TASK GOAL:
If a line in the data below includes the string "mask", please return a copy of it.

AVAILABLE DATA:
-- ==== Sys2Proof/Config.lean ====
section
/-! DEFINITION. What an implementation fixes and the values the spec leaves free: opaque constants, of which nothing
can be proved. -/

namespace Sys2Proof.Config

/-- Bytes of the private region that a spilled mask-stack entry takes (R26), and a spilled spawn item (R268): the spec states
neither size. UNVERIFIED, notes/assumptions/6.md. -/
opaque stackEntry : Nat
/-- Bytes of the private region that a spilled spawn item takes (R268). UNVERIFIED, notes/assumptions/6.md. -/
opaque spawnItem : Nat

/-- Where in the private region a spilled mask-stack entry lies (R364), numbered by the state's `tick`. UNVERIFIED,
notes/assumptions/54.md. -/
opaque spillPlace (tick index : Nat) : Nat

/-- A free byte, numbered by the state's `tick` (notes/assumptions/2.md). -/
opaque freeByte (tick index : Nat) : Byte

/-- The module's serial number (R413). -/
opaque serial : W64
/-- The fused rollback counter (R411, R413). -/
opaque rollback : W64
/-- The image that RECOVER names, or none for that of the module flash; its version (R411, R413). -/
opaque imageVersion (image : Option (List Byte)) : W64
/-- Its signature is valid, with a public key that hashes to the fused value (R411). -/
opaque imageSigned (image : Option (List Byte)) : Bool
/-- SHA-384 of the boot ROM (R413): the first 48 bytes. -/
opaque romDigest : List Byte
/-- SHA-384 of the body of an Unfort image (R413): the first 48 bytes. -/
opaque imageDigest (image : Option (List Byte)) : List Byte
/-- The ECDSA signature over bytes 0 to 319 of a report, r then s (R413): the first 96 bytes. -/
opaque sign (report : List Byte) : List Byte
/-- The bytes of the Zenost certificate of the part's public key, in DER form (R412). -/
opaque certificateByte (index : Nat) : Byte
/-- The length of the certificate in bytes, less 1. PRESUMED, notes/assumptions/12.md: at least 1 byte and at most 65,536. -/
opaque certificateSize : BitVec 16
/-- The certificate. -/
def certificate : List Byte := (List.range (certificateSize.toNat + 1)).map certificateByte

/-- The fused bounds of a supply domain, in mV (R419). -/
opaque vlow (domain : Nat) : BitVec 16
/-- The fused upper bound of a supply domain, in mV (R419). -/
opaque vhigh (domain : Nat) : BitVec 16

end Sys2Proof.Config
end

==

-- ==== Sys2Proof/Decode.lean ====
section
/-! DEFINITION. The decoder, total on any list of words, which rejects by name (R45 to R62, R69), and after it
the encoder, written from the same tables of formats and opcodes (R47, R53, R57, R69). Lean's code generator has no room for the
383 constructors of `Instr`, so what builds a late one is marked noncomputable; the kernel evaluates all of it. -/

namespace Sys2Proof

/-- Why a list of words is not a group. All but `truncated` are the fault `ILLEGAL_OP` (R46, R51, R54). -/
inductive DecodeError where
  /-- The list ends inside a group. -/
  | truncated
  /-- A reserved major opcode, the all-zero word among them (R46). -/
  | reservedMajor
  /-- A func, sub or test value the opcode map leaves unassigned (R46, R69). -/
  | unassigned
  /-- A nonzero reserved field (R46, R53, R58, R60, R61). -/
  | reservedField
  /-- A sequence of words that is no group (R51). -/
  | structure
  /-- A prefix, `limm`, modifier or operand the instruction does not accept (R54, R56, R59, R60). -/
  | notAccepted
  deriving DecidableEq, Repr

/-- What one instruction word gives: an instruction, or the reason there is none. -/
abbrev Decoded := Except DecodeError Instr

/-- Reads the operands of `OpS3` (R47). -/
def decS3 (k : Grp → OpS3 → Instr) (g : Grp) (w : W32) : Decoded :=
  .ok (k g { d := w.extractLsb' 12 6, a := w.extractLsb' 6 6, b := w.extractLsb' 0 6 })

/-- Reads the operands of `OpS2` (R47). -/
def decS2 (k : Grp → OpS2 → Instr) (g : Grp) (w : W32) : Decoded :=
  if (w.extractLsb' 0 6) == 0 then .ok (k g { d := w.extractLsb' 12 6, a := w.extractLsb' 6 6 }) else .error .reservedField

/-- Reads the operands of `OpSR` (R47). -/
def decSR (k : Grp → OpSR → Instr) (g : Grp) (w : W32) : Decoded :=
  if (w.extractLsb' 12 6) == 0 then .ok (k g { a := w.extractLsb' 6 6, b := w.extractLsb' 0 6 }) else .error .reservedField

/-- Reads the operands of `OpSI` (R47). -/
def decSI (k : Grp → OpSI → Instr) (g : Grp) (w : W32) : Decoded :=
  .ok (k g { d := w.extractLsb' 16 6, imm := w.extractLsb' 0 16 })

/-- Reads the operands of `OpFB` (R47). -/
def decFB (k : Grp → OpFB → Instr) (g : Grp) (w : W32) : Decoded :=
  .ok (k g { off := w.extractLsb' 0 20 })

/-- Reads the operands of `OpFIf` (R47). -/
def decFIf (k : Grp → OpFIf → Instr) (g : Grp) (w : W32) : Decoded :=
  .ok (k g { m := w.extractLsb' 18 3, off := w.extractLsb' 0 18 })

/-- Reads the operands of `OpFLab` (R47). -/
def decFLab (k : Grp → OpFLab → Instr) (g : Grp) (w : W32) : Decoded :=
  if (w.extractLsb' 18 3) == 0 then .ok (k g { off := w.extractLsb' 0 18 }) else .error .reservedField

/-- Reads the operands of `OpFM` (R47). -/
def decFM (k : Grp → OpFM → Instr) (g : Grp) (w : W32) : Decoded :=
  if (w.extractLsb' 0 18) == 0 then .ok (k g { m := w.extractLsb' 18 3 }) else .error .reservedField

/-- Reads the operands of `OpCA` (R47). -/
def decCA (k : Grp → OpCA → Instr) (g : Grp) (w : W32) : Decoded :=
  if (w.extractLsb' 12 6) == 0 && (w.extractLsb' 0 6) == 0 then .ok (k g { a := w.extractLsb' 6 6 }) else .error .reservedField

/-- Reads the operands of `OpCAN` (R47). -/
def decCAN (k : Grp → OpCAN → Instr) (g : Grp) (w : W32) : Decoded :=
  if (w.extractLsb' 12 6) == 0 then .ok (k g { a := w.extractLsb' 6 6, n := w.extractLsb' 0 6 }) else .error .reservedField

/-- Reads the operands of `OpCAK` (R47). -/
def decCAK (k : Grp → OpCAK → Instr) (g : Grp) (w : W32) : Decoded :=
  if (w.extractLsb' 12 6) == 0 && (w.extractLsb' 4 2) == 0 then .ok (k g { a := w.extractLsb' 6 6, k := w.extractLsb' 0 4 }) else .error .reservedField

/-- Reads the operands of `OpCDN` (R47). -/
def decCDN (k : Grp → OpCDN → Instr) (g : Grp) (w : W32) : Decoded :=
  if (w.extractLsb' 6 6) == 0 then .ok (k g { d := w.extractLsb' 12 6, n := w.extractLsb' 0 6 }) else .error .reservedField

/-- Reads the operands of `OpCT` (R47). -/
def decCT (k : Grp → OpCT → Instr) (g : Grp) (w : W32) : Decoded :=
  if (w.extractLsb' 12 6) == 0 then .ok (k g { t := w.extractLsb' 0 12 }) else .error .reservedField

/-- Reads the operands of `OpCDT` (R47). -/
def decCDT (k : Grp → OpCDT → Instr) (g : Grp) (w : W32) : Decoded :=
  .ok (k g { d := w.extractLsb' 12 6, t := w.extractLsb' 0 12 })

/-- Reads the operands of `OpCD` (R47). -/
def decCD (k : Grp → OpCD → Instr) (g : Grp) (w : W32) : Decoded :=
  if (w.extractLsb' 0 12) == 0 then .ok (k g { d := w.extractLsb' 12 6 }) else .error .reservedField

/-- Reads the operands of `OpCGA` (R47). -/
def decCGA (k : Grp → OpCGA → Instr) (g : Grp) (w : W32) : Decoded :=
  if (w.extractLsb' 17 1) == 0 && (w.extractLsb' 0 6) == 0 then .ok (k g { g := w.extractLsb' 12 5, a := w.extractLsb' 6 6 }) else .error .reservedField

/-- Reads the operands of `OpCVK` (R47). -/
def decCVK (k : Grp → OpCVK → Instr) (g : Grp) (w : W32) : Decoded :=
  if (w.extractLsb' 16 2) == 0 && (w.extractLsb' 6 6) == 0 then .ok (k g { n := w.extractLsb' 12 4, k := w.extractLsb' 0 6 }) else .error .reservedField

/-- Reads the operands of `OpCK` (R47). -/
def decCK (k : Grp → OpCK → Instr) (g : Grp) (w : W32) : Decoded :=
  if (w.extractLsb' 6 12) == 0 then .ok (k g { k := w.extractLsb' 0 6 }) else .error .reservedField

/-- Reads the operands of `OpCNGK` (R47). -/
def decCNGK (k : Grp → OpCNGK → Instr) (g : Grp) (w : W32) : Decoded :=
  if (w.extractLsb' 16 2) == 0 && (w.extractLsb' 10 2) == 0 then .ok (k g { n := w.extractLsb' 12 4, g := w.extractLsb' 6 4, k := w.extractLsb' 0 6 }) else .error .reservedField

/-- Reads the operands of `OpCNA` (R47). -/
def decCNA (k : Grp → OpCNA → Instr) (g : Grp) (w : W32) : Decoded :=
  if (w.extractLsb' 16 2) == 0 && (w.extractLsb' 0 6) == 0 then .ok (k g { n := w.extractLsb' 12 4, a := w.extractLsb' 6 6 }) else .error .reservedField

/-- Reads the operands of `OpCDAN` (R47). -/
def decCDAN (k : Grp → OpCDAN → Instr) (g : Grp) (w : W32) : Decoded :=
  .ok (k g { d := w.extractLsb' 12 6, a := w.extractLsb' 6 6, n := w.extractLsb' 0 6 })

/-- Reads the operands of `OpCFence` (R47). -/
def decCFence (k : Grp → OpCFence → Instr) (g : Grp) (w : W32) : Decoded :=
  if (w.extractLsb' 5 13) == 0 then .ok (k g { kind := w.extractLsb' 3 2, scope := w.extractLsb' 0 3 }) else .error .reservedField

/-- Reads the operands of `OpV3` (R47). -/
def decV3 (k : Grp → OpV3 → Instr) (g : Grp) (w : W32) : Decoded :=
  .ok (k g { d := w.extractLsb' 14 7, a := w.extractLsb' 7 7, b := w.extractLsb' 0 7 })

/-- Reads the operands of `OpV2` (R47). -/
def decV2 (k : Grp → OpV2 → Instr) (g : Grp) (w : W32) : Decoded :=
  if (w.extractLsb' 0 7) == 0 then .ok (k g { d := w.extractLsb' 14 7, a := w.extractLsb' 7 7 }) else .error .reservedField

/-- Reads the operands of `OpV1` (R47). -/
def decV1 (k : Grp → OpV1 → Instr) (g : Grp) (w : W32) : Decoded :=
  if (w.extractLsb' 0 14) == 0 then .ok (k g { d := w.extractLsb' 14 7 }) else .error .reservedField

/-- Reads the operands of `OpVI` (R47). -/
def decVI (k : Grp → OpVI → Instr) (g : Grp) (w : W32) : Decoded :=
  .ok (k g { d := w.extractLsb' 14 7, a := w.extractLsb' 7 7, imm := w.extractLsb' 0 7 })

COMPLETED TASK:
/-- Bytes of the private region that a spilled mask-stack entry takes (R26), and a spilled spawn item (R268): the spec states
/-- Where in the private region a spilled mask-stack entry lies (R364), numbered by the state's `tick`. UNVERIFIED,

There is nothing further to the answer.